**Saved entries:**
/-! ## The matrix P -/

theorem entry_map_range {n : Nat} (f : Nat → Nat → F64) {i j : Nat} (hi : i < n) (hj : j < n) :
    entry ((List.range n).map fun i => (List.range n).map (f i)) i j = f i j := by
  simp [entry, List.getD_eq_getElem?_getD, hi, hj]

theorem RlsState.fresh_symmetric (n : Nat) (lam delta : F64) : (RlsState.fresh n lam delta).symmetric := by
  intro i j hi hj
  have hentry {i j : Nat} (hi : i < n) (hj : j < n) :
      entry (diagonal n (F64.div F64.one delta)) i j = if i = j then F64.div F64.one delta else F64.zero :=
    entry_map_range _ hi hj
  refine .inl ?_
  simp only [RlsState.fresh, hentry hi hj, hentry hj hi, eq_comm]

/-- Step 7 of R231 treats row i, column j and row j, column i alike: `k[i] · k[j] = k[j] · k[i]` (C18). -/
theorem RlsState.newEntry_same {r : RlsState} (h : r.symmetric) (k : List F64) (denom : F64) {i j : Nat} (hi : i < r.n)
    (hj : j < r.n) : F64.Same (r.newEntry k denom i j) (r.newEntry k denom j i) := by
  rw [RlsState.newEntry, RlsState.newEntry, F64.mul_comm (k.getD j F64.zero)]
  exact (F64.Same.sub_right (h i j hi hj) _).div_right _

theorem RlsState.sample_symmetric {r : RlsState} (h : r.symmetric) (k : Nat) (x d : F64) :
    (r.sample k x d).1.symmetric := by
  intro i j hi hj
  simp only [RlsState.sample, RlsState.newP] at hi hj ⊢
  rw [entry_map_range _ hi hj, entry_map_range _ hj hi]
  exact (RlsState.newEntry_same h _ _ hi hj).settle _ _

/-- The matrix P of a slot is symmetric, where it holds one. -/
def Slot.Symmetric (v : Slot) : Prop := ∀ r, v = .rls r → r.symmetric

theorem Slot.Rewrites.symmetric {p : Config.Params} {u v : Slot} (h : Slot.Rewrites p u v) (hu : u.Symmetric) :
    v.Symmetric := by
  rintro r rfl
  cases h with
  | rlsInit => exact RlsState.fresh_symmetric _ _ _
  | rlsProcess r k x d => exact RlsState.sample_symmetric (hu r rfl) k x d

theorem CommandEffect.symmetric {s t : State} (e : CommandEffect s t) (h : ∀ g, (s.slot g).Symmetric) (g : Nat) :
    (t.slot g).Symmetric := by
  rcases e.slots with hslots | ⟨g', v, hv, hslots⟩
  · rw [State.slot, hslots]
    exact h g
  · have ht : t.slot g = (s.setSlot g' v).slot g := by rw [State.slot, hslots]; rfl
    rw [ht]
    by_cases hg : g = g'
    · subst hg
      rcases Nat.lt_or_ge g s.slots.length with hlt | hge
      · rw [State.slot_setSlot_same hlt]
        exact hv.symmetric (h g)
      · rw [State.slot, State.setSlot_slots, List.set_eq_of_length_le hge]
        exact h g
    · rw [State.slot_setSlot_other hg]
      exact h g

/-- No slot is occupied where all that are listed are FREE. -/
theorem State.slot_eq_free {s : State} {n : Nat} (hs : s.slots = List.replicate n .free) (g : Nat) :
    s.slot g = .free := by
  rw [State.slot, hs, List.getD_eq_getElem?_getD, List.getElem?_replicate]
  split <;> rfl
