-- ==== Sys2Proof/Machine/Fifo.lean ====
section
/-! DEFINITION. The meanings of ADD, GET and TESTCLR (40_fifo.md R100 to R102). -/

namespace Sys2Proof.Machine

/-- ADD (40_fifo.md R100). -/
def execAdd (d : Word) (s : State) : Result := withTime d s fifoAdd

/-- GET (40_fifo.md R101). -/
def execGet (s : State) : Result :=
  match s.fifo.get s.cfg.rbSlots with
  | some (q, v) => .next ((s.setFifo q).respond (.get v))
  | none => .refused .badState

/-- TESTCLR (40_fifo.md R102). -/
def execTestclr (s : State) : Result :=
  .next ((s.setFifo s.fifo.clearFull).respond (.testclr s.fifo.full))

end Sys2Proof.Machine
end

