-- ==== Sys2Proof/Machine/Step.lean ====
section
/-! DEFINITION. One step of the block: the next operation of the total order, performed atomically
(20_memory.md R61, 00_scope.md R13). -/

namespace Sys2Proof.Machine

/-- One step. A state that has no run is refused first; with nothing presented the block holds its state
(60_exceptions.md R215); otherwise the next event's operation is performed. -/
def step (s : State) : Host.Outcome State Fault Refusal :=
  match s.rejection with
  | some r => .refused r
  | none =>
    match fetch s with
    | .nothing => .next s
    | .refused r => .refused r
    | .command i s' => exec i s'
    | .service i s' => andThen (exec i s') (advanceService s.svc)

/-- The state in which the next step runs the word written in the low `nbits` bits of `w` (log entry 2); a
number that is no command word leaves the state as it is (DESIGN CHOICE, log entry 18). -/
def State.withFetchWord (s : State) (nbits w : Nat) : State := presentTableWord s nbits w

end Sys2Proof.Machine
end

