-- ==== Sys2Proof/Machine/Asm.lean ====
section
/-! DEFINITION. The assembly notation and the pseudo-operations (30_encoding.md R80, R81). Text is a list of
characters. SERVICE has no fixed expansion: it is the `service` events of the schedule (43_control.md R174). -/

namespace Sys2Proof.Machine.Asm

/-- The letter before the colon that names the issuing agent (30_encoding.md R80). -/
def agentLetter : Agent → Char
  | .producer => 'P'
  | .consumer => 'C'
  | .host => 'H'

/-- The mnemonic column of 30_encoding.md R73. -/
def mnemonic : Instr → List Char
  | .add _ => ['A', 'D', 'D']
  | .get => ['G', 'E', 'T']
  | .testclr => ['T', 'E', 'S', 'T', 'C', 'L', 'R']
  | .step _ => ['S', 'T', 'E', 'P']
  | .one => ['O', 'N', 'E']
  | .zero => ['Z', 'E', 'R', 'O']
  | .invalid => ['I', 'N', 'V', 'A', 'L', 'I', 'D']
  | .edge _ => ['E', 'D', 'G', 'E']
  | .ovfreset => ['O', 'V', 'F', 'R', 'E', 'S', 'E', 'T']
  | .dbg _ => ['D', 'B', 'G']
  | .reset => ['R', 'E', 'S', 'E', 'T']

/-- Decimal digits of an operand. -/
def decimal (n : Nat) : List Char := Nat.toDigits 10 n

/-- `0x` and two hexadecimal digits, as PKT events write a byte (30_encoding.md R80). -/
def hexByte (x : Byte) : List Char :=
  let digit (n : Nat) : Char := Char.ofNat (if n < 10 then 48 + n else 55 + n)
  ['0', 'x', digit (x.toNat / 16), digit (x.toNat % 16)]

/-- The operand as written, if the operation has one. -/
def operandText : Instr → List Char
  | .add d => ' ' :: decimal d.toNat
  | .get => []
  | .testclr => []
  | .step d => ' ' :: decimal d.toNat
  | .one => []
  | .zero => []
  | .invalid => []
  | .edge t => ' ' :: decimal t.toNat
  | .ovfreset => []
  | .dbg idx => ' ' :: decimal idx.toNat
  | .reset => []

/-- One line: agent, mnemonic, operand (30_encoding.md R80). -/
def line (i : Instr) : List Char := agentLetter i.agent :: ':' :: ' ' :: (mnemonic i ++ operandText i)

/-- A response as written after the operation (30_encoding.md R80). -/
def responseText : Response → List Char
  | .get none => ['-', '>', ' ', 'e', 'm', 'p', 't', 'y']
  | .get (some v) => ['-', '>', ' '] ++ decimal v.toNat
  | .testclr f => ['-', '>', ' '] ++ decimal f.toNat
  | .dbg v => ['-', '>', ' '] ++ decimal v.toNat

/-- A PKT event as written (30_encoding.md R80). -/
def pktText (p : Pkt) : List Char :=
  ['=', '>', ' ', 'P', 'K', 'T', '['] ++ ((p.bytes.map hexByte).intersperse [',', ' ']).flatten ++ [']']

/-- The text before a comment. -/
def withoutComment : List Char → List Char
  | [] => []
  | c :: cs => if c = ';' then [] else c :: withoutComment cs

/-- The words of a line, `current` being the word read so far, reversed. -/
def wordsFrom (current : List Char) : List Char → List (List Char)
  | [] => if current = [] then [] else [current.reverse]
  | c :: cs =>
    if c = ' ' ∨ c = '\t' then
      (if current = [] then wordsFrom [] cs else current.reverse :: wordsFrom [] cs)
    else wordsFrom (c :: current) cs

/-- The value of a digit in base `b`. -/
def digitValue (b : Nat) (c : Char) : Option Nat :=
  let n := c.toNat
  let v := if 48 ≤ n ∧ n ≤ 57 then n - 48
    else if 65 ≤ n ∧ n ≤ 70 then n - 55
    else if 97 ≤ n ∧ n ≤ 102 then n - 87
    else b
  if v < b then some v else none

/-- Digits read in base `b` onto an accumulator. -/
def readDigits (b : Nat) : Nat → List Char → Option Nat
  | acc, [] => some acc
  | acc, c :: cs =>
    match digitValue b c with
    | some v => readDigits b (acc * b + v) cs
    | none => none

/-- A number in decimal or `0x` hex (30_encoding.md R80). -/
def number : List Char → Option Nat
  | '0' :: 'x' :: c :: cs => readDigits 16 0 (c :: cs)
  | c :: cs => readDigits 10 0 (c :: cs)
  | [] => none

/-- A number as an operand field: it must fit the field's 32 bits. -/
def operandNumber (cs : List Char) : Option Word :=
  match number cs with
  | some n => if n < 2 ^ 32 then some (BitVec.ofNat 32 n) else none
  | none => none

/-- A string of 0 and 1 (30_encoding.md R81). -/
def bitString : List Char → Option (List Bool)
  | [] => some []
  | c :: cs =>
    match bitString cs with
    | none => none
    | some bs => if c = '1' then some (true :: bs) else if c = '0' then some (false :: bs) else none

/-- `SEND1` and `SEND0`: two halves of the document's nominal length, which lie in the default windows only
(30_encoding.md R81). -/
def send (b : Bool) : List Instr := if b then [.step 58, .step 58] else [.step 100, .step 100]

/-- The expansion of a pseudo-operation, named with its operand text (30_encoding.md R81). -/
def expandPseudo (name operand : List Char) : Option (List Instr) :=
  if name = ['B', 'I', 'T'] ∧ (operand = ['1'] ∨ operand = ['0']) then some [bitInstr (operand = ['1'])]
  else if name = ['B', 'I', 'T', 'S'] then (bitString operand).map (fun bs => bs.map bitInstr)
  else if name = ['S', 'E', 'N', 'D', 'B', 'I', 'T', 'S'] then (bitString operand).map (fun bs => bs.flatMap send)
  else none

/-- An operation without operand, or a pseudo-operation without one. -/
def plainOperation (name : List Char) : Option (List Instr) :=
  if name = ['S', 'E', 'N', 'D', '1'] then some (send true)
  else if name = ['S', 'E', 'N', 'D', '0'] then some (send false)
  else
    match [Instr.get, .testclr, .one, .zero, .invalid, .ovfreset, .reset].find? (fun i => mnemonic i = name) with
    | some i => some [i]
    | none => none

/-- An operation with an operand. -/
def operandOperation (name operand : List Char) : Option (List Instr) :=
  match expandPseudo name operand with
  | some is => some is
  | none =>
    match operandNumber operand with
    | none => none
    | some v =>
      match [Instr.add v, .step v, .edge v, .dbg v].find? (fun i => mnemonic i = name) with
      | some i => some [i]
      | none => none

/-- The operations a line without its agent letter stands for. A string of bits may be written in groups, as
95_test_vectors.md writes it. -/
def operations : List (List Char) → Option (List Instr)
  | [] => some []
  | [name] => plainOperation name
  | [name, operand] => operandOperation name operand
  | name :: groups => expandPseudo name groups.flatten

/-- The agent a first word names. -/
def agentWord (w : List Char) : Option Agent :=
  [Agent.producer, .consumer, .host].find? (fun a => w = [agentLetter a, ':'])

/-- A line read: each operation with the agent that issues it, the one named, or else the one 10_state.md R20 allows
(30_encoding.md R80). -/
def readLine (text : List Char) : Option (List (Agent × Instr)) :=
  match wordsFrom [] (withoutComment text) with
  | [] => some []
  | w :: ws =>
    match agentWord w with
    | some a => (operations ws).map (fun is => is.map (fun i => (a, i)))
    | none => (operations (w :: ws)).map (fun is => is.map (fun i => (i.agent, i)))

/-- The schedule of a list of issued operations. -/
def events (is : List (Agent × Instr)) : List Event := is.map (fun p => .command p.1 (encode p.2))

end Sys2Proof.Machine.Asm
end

---

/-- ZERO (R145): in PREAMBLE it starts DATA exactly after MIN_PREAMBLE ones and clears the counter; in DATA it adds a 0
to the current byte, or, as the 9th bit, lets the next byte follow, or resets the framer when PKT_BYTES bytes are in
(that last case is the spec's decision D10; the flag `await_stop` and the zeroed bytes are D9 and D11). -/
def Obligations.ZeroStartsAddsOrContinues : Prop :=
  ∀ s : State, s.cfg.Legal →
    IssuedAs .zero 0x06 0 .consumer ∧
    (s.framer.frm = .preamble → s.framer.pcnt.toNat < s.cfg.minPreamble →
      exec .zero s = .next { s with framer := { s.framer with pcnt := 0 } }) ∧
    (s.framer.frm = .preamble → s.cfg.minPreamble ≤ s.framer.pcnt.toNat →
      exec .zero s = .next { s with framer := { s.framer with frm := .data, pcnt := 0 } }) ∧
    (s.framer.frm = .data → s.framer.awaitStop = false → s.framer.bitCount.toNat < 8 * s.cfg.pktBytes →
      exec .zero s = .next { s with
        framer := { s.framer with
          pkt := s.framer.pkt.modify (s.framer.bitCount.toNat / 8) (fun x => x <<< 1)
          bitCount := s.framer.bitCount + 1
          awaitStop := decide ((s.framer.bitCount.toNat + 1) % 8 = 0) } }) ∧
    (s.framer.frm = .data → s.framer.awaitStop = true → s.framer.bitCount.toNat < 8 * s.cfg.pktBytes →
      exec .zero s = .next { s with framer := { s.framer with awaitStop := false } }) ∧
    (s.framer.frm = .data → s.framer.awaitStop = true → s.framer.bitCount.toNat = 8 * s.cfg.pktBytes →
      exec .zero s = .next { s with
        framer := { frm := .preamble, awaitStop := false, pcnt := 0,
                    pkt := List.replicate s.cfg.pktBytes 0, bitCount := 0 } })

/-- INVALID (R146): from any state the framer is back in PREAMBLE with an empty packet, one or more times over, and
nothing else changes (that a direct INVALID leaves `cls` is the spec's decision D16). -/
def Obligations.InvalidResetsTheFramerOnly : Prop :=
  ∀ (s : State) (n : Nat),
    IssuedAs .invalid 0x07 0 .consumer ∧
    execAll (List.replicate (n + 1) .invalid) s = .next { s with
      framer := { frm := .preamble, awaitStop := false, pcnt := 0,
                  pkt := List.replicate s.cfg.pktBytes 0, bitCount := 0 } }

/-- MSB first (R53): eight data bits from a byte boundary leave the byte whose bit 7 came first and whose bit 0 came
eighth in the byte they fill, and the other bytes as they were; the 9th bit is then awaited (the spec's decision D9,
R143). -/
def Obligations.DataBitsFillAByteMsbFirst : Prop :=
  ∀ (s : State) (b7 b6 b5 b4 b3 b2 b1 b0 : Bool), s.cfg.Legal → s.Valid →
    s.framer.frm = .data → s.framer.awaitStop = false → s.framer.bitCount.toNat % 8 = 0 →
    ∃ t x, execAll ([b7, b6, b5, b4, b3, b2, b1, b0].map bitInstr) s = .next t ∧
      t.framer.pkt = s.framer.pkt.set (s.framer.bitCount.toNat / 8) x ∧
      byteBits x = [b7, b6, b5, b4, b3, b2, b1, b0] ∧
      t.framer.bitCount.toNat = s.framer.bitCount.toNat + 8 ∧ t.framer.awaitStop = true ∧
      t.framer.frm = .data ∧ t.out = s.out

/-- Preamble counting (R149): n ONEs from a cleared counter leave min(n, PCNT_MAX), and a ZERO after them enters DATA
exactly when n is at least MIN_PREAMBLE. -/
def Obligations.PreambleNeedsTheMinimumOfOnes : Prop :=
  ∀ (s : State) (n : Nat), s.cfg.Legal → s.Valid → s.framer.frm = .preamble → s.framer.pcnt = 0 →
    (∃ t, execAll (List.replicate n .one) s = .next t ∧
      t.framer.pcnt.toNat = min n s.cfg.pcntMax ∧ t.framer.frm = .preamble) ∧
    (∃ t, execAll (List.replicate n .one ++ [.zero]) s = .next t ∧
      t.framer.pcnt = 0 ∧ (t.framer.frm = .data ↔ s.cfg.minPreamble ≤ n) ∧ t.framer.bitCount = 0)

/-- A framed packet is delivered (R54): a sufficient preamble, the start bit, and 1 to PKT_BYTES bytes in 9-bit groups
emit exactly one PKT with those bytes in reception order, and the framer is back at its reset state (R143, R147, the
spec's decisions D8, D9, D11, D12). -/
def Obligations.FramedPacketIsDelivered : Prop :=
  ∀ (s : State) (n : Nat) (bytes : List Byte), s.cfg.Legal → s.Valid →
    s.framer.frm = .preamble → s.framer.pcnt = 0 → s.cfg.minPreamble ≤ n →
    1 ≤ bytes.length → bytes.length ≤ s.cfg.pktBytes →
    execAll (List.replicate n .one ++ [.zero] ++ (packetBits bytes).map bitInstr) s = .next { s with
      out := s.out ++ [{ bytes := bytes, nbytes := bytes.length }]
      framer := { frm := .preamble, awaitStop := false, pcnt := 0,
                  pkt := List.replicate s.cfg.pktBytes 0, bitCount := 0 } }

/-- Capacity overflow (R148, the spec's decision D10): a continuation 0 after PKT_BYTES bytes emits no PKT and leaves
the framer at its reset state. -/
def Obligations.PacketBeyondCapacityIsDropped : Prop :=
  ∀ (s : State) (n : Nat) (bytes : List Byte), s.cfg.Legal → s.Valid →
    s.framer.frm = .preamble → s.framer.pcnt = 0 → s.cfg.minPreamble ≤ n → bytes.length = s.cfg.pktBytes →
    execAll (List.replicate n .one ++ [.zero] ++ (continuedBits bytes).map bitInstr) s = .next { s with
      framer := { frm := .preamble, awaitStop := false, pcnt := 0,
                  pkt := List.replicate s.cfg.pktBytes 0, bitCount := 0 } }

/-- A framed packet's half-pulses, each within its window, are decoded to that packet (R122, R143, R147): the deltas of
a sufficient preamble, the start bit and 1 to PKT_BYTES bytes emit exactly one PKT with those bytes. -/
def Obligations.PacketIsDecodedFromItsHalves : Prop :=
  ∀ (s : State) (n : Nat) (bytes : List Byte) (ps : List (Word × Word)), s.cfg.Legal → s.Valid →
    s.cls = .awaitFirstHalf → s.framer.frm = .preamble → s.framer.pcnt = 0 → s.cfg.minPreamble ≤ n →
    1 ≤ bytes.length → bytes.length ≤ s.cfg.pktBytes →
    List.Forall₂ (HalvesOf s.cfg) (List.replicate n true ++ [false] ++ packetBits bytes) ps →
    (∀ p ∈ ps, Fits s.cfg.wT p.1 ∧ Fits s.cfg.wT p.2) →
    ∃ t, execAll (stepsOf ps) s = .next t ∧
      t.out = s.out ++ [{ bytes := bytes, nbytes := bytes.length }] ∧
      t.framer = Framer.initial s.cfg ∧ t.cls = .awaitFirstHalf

**What you have to do:** Taking the entries above, restate exactly those lines that fall between the line with "matrix P -/" and the line with "simp [entry, List.getD_eq_getElem?_getD, hi, hj]", keeping both of those lines too.

**Task output:**
/-! ## The matrix P -/

theorem entry_map_range {n : Nat} (f : Nat → Nat → F64) {i j : Nat} (hi : i < n) (hj : j < n) :
    entry ((List.range n).map fun i => (List.range n).map (f i)) i j = f i j := by
  simp [entry, List.getD_eq_getElem?_getD, hi, hj]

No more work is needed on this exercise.